** Opening RECORDS block **
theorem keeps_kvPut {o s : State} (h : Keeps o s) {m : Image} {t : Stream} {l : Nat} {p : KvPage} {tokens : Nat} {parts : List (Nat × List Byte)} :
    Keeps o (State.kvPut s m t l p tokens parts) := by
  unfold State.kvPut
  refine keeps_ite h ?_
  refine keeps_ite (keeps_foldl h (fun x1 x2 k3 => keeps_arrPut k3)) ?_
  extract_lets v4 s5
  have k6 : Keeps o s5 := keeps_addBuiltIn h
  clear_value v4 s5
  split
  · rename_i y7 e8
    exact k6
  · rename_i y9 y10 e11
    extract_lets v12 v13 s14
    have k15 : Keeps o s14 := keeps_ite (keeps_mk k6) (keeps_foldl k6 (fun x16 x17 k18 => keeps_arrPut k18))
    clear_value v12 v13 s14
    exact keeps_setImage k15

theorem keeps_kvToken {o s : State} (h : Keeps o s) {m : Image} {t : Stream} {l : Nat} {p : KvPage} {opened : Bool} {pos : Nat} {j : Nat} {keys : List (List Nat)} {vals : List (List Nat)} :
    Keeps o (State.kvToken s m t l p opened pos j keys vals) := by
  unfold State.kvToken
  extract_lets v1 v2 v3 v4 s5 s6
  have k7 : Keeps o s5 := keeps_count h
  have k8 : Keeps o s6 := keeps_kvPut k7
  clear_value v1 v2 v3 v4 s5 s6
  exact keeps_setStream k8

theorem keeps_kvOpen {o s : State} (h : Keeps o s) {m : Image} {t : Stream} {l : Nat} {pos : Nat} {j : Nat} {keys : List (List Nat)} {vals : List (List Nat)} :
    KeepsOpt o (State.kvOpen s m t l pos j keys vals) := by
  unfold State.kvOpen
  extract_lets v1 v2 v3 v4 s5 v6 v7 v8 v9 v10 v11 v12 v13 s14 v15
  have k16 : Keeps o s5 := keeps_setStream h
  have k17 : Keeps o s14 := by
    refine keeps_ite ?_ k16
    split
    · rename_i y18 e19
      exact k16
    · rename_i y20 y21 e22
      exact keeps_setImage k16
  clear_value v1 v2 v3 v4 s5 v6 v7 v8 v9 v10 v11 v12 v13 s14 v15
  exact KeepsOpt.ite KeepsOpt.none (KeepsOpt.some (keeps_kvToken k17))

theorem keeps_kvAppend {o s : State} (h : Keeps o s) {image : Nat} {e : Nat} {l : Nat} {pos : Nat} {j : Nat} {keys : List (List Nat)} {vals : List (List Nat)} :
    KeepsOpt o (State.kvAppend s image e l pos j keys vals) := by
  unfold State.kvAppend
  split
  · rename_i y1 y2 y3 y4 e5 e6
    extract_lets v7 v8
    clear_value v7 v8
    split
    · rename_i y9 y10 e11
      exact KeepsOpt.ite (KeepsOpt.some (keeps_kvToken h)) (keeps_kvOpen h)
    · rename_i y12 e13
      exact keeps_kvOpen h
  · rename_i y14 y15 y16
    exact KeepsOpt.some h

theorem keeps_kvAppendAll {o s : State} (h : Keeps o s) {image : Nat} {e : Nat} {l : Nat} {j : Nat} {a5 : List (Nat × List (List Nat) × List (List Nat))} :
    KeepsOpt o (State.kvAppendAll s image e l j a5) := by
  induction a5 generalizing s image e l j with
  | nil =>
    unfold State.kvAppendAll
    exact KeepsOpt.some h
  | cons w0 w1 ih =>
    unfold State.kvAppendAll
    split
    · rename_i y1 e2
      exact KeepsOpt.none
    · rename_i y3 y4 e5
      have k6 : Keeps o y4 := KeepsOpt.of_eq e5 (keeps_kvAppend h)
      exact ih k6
** Closing RECORDS block **
TASK TO COMPLETE:
Wherever a line in the data above holds the word "vals", copy that line.

TASK RESPONSE:
theorem keeps_kvToken {o s : State} (h : Keeps o s) {m : Image} {t : Stream} {l : Nat} {p : KvPage} {opened : Bool} {pos : Nat} {j : Nat} {keys : List (List Nat)} {vals : List (List Nat)} :
    Keeps o (State.kvToken s m t l p opened pos j keys vals) := by
theorem keeps_kvOpen {o s : State} (h : Keeps o s) {m : Image} {t : Stream} {l : Nat} {pos : Nat} {j : Nat} {keys : List (List Nat)} {vals : List (List Nat)} :
    KeepsOpt o (State.kvOpen s m t l pos j keys vals) := by
theorem keeps_kvAppend {o s : State} (h : Keeps o s) {image : Nat} {e : Nat} {l : Nat} {pos : Nat} {j : Nat} {keys : List (List Nat)} {vals : List (List Nat)} :
    KeepsOpt o (State.kvAppend s image e l pos j keys vals) := by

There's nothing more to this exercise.